→ **WHAT IS NEEDED**
Below this line is the material. Write out only its lines from the one containing "-- ==== Sys2Proof/Machine/Special.lean" through the one containing "def twoPiC : Nat", both kept, exactly.

☆ ☆ ☆ ☆

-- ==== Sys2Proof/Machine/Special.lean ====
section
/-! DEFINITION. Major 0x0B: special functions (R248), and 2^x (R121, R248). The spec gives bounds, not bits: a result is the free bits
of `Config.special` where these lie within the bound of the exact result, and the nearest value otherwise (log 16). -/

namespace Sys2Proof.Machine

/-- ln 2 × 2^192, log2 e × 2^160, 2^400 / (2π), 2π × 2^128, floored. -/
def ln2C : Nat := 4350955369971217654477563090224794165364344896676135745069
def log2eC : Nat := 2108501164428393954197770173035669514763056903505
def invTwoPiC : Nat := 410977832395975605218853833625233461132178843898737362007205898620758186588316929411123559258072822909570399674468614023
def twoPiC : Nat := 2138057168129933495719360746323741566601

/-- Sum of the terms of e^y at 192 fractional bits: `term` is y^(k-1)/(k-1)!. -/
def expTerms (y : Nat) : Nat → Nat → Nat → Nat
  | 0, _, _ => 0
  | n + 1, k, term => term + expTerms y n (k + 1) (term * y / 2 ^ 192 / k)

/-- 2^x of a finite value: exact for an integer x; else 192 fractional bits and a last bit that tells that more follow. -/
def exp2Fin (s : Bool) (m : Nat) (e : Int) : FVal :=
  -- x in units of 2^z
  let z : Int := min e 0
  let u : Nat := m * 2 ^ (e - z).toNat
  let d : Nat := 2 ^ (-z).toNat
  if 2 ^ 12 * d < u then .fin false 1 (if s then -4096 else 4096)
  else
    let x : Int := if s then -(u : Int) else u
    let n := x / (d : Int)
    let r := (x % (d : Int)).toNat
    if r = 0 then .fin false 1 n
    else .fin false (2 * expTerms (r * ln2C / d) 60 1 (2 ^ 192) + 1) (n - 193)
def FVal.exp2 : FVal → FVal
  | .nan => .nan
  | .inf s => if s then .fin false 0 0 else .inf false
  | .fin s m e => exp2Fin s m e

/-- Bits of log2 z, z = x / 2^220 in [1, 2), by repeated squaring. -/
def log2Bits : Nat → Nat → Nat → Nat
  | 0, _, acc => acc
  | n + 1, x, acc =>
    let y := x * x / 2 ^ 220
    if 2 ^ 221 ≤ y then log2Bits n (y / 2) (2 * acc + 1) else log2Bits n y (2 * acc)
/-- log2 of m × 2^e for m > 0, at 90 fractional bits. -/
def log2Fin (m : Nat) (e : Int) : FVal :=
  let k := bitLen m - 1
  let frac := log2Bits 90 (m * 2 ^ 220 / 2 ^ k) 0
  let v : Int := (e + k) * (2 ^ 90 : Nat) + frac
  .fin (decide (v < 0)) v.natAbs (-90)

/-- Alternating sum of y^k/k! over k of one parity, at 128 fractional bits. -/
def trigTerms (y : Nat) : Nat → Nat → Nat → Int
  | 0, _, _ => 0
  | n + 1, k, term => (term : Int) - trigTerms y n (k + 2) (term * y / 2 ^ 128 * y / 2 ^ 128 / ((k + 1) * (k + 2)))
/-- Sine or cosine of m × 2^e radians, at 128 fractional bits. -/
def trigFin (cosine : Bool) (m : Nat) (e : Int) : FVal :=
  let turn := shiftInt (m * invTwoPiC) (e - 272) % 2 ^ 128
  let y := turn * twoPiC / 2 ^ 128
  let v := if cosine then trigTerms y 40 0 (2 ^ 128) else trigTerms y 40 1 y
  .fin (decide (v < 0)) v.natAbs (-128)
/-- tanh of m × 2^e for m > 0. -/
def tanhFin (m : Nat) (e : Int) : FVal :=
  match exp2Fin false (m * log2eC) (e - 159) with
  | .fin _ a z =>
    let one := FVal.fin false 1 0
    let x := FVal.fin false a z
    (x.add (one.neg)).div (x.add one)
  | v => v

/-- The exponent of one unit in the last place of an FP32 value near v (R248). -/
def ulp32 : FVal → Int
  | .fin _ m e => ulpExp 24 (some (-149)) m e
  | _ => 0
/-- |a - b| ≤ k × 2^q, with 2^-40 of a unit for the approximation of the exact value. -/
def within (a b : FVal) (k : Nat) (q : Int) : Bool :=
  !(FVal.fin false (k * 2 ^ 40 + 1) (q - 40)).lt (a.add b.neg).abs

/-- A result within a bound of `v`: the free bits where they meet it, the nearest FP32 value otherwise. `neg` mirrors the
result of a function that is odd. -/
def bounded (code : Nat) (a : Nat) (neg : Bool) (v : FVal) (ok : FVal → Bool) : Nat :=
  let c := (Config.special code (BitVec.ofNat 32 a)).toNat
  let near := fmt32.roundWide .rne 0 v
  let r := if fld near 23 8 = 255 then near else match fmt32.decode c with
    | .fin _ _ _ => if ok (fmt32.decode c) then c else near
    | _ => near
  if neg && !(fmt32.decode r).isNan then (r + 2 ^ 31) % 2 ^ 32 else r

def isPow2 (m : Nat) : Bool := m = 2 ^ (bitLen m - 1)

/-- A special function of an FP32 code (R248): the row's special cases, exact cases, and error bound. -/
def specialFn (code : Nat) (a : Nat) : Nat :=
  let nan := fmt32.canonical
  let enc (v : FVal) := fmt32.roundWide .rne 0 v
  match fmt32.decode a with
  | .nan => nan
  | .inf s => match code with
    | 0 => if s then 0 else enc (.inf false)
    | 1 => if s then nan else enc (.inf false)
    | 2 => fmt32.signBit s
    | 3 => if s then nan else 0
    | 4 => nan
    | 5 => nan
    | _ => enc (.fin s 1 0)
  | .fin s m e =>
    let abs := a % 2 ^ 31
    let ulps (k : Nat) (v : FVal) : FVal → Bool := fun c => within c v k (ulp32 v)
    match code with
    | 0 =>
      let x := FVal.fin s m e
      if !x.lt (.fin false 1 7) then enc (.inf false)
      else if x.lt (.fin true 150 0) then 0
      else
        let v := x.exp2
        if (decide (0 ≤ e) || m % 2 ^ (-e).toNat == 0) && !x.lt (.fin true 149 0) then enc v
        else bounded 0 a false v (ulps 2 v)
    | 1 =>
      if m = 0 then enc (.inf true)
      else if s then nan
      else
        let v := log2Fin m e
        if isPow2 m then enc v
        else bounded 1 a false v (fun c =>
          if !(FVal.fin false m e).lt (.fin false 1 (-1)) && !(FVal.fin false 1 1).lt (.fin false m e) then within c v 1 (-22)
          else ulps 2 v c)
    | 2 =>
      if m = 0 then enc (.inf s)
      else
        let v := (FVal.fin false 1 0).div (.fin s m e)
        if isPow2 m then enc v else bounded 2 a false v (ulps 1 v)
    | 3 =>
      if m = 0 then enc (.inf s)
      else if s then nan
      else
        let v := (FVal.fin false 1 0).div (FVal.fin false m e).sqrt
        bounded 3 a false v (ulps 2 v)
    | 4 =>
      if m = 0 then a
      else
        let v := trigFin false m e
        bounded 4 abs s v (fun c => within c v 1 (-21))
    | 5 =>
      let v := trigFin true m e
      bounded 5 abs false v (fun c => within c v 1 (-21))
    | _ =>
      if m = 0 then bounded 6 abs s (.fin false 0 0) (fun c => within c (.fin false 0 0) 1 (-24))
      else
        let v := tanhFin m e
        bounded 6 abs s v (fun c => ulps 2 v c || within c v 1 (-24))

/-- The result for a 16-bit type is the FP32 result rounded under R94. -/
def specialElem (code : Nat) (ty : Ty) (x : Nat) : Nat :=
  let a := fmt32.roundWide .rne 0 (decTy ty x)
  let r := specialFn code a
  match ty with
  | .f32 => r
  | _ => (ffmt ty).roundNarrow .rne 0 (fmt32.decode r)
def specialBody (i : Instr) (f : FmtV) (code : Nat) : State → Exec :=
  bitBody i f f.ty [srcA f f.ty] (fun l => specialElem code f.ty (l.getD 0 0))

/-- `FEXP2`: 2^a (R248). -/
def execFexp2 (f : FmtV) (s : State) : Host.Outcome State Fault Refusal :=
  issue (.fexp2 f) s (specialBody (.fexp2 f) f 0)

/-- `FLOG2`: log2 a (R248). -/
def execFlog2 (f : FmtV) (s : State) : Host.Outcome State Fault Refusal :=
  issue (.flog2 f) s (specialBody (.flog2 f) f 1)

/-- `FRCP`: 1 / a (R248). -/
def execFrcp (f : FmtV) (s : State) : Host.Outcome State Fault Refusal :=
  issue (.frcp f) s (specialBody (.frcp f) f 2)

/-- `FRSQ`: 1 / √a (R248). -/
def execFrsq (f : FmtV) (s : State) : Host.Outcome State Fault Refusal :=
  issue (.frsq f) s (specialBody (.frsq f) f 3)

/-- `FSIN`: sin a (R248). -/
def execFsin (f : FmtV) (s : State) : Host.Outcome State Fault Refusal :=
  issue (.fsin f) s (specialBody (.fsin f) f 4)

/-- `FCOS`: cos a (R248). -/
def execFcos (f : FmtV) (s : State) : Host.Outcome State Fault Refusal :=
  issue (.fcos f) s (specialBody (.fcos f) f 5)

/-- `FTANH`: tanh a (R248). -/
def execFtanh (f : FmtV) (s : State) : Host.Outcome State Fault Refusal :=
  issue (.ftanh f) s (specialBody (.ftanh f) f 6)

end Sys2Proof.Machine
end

☆ ☆ ☆ ☆

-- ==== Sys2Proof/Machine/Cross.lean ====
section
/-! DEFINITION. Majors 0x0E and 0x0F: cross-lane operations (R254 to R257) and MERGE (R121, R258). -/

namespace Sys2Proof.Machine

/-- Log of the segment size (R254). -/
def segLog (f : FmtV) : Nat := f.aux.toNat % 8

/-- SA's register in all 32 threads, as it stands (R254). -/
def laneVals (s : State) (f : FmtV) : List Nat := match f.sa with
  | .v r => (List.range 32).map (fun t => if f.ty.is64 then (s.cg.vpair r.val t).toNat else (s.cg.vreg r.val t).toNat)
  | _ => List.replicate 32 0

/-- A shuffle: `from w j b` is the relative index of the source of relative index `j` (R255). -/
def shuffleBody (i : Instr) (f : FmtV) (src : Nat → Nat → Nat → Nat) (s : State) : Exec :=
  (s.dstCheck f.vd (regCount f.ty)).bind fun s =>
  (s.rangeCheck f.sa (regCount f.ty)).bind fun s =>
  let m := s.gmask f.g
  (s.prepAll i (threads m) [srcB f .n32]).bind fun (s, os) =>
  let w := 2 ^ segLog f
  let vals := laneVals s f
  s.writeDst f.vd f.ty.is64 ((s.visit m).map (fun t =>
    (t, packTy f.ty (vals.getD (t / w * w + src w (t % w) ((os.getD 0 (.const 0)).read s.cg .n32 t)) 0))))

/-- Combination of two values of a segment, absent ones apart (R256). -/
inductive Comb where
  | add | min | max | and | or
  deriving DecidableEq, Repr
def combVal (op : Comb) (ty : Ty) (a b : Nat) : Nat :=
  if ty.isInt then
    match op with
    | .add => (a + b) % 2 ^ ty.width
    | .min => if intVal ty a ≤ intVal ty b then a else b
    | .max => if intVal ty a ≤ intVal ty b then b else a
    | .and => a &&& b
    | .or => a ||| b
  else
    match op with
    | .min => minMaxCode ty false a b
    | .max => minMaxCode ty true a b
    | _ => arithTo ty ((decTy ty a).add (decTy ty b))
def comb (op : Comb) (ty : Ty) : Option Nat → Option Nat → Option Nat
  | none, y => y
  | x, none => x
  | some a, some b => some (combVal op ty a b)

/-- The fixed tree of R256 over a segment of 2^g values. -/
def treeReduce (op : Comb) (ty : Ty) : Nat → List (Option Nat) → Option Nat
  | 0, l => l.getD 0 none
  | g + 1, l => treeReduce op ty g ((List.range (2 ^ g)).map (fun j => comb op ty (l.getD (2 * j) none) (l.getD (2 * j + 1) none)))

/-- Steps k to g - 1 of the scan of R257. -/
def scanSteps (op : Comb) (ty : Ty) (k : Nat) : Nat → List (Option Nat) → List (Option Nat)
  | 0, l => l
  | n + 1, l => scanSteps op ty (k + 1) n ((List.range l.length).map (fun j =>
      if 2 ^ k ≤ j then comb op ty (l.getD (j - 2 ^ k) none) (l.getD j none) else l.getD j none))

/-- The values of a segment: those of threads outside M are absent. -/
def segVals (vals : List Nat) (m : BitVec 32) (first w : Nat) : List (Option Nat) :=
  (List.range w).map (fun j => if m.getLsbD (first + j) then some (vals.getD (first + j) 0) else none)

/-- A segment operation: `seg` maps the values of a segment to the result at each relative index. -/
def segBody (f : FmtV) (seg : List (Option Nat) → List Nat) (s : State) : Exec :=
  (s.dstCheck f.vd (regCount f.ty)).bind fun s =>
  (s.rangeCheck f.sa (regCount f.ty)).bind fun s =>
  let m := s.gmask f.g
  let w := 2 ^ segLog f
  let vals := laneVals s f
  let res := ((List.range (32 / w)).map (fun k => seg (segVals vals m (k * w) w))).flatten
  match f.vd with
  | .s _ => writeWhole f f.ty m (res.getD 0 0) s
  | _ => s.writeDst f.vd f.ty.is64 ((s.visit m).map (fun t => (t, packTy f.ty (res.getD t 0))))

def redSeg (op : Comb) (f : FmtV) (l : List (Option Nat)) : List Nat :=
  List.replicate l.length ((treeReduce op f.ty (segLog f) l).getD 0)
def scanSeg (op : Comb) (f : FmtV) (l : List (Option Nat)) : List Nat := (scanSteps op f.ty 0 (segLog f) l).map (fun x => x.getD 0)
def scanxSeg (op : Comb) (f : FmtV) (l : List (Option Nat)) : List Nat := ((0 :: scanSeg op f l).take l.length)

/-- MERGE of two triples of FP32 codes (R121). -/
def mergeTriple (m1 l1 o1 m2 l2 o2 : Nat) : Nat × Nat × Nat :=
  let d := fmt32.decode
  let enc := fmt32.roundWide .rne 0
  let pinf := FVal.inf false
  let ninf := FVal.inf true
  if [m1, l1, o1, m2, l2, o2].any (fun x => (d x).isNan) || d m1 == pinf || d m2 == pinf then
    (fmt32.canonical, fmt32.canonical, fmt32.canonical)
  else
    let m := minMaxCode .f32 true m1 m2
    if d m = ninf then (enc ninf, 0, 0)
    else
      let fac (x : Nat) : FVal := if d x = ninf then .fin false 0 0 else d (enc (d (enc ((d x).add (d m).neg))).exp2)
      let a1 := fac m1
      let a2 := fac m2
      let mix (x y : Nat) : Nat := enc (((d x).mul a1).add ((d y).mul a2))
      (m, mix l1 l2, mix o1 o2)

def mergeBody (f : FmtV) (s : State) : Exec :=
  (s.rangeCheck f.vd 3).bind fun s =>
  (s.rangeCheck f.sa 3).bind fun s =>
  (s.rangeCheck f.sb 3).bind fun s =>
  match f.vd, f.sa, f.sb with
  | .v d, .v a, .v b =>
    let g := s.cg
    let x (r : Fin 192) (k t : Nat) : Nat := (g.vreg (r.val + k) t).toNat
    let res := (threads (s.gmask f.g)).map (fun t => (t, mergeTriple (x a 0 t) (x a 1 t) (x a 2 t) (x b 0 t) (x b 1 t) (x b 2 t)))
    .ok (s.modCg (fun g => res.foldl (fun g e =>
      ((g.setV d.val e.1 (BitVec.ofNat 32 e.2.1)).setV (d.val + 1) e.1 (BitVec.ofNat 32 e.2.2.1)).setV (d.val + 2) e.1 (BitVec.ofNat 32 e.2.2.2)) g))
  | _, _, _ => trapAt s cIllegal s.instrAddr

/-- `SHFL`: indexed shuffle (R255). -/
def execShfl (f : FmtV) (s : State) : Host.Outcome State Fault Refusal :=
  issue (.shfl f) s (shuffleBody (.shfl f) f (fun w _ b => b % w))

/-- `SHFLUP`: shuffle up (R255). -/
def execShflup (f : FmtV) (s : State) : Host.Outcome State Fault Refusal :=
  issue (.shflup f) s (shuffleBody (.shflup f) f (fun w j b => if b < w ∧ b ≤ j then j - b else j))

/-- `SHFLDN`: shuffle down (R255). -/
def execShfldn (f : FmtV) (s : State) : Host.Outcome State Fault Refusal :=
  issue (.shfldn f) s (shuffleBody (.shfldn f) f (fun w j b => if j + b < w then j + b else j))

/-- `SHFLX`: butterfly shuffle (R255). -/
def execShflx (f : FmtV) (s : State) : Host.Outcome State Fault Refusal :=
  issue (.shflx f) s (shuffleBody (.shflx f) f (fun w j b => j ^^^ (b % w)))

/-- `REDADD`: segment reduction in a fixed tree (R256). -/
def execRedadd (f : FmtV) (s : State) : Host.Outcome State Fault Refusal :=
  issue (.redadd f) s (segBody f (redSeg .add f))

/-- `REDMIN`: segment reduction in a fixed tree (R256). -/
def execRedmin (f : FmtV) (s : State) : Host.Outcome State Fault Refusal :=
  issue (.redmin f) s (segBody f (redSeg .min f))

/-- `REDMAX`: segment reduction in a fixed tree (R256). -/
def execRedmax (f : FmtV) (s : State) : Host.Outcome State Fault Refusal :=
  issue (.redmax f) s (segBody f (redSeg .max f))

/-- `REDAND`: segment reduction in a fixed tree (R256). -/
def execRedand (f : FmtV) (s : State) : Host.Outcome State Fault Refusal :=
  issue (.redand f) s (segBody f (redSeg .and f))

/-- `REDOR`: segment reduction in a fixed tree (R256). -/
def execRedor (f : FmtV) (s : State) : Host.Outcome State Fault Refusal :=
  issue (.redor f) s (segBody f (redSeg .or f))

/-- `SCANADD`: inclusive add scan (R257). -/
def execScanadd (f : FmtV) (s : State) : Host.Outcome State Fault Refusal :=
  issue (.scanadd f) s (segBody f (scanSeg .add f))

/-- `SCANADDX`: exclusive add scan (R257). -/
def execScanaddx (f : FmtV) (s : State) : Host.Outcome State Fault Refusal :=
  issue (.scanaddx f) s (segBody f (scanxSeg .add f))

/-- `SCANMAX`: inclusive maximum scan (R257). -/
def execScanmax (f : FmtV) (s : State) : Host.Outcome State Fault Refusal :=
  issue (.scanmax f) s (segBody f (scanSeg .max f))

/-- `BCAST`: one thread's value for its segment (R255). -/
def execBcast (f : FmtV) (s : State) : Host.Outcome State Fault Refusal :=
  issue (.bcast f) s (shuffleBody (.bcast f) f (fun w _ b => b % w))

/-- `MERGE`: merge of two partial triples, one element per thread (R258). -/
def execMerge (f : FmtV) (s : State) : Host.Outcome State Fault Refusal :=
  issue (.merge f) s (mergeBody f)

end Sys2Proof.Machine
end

☆ ☆ ☆ ☆

→ **ANSWER FOR THE TASK**
-- ==== Sys2Proof/Machine/Special.lean ====
section
/-! DEFINITION. Major 0x0B: special functions (R248), and 2^x (R121, R248). The spec gives bounds, not bits: a result is the free bits
of `Config.special` where these lie within the bound of the exact result, and the nearest value otherwise (log 16). -/

namespace Sys2Proof.Machine

/-- ln 2 × 2^192, log2 e × 2^160, 2^400 / (2π), 2π × 2^128, floored. -/
def ln2C : Nat := 4350955369971217654477563090224794165364344896676135745069
def log2eC : Nat := 2108501164428393954197770173035669514763056903505
def invTwoPiC : Nat := 410977832395975605218853833625233461132178843898737362007205898620758186588316929411123559258072822909570399674468614023
def twoPiC : Nat := 2138057168129933495719360746323741566601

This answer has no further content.